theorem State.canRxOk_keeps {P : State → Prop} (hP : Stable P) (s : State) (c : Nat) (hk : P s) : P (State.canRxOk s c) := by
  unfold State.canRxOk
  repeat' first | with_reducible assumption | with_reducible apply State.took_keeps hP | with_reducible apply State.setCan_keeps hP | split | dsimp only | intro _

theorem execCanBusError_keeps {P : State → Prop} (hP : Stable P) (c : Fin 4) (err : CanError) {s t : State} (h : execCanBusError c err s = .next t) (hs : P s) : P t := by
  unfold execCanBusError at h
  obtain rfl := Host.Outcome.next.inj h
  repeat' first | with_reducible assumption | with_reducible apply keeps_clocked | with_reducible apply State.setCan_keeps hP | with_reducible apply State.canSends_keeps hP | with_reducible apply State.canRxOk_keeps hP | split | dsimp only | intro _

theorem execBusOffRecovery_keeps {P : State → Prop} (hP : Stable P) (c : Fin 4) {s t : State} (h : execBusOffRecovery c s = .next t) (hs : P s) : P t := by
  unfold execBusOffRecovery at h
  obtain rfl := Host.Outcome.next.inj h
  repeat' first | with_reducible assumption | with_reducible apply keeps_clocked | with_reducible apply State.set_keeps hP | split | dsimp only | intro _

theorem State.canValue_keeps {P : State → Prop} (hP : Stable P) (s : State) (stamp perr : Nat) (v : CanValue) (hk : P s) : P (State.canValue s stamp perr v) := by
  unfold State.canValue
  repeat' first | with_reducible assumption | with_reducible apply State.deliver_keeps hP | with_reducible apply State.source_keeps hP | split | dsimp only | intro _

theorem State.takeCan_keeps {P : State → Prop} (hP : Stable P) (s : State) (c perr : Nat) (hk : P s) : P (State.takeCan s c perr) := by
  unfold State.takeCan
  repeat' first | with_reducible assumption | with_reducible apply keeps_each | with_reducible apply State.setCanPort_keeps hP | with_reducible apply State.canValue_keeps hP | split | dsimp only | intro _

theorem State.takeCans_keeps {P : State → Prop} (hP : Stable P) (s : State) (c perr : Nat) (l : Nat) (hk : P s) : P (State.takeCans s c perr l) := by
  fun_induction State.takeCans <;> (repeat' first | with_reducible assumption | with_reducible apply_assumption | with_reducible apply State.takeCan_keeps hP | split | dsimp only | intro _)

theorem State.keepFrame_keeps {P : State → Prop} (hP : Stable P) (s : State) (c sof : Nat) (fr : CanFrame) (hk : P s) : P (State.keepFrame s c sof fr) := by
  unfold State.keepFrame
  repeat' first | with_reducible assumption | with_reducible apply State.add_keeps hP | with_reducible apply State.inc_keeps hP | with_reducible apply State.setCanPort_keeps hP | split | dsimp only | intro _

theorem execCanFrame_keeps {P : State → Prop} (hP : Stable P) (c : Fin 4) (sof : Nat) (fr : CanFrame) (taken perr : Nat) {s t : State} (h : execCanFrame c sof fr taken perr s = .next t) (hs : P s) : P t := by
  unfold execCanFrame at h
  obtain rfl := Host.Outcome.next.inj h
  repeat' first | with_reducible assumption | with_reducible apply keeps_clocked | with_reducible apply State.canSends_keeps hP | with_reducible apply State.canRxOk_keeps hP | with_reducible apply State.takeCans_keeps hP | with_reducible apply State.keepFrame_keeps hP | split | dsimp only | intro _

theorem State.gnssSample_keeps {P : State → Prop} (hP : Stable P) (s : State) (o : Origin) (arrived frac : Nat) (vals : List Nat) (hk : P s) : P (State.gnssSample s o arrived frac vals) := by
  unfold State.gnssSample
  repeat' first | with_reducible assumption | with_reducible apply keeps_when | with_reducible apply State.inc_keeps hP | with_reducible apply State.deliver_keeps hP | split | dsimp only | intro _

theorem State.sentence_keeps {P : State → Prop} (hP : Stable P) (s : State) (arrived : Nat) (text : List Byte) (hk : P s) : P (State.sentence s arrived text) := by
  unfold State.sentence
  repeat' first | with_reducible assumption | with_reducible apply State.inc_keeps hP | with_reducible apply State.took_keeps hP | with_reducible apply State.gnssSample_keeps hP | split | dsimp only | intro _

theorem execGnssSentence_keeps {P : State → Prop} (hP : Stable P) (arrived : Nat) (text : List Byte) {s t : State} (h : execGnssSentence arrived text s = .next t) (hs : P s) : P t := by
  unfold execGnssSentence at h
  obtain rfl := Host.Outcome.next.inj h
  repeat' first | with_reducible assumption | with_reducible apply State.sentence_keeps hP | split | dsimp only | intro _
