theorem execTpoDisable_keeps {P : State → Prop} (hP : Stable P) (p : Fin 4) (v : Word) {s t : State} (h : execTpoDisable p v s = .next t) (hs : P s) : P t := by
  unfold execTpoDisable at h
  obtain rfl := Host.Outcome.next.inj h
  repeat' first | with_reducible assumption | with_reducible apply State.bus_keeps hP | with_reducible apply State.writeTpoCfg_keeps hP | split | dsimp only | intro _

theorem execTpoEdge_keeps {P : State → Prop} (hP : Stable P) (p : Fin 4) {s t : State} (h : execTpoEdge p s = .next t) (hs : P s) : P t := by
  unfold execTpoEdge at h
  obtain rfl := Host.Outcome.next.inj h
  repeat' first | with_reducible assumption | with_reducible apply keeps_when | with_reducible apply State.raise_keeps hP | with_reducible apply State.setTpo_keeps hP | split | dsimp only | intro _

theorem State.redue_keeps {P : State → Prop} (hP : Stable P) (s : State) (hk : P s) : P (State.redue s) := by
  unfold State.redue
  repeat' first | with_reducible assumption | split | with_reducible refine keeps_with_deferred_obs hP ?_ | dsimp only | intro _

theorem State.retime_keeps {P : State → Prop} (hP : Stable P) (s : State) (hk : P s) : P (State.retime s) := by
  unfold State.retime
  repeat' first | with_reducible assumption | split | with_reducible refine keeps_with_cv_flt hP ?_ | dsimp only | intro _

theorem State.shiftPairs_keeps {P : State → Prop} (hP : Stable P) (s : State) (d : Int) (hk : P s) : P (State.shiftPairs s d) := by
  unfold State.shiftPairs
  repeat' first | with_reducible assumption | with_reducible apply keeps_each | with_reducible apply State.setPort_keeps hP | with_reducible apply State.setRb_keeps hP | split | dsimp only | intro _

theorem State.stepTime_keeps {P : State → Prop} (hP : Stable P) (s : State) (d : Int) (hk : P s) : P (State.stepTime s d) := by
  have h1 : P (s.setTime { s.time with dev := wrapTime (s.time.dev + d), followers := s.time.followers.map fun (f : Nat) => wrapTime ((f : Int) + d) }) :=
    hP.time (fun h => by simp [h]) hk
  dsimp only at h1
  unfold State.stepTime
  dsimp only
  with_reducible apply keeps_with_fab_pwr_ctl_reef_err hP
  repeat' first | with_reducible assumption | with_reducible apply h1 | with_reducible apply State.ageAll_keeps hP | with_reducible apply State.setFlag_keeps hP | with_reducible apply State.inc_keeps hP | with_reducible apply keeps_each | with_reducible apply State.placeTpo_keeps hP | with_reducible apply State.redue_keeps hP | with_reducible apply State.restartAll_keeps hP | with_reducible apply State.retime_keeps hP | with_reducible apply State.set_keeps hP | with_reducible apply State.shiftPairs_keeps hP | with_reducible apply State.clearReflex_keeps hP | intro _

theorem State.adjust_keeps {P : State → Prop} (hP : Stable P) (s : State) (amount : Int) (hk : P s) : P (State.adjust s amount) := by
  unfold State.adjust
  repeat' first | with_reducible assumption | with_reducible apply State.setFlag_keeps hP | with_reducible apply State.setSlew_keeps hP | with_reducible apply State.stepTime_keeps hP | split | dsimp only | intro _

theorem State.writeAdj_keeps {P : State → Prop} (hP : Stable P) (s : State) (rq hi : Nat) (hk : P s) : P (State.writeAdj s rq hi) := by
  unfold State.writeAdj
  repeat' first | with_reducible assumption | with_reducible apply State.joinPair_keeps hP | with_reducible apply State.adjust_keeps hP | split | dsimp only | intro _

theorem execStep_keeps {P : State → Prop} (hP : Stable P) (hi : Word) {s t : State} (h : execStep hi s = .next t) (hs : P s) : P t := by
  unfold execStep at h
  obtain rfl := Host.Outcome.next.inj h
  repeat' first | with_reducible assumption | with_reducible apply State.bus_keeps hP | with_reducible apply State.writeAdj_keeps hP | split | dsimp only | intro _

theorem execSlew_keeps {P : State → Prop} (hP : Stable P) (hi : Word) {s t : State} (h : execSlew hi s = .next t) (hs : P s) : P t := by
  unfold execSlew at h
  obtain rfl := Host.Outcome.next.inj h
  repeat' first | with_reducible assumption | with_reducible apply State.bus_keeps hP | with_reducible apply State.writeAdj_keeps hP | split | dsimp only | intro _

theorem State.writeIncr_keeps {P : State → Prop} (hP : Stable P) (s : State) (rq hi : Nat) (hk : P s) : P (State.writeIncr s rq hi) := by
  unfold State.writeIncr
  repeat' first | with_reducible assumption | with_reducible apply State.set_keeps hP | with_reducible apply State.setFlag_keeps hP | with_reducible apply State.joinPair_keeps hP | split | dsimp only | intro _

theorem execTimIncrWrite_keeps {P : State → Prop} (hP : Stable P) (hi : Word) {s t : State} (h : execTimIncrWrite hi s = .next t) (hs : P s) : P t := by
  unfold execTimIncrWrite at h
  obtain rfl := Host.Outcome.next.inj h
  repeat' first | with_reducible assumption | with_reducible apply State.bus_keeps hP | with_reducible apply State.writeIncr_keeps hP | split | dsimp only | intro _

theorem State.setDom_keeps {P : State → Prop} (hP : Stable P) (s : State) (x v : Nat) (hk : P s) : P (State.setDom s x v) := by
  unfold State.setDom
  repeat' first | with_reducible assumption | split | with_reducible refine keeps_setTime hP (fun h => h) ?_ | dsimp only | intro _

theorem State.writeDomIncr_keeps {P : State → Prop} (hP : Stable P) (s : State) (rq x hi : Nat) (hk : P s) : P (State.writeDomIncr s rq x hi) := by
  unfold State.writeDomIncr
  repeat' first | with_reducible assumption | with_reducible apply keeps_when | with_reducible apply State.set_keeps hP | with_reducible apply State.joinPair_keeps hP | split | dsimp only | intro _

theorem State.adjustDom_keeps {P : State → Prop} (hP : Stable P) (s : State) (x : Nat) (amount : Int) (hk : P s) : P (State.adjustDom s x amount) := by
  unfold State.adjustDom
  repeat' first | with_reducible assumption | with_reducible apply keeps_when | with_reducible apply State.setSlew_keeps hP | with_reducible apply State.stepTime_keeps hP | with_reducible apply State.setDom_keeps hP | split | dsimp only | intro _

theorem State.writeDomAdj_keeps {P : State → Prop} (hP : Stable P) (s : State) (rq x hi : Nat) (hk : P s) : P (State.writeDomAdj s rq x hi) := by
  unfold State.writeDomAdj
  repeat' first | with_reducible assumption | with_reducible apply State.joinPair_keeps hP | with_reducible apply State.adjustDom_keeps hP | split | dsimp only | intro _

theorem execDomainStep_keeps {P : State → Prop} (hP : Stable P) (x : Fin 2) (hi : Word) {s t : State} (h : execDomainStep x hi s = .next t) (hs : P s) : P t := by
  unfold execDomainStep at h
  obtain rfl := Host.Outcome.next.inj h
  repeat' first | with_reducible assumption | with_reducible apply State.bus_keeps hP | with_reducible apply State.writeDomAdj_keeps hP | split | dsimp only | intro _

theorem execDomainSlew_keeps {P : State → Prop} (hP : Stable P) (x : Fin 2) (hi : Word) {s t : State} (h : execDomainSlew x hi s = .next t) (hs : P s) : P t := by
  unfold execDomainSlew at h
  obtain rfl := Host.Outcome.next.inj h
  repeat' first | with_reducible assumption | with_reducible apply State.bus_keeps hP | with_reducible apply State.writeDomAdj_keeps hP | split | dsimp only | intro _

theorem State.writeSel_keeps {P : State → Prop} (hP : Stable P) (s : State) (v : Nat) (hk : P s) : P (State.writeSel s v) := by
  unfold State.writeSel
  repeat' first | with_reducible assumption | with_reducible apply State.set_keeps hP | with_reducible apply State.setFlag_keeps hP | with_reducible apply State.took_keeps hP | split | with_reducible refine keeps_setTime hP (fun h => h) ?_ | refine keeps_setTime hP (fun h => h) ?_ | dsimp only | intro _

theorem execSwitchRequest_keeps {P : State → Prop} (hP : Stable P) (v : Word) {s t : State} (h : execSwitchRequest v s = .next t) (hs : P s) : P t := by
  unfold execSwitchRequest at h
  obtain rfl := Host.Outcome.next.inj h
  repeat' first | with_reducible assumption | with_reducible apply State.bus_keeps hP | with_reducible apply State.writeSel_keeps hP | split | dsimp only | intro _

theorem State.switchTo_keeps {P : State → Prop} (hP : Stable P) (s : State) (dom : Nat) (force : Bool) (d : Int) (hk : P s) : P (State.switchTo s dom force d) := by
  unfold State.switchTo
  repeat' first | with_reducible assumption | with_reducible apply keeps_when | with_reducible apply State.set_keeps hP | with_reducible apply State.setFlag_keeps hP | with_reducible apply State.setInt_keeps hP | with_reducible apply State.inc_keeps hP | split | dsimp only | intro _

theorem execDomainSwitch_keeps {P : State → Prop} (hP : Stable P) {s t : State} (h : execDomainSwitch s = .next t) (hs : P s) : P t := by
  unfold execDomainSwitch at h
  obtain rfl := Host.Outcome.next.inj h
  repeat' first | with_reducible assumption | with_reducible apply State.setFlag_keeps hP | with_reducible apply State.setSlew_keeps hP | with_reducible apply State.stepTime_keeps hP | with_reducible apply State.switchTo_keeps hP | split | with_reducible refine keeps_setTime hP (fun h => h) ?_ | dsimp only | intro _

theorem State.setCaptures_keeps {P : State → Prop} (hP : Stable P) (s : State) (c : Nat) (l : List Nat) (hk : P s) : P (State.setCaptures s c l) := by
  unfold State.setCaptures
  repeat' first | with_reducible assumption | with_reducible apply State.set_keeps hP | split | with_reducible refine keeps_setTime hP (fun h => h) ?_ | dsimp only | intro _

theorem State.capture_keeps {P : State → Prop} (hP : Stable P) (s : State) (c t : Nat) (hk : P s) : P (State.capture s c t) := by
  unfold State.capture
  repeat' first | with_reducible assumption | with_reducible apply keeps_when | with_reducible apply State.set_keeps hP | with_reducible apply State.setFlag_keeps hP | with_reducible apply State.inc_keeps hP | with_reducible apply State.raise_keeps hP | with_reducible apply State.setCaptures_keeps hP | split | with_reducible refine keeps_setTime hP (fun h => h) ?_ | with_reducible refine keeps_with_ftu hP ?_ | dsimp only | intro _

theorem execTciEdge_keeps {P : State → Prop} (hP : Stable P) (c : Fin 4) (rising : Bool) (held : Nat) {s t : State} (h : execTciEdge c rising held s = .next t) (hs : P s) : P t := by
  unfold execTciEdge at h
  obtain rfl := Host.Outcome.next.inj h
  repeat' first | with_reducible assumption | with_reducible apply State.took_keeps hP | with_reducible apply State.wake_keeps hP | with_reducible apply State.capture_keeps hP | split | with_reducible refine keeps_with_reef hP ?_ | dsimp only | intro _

■ **Task prompt**
Respond with one number, namely the count of lines in the entries above that hold the word "execBusOffRecovery".

■ **Task response**
2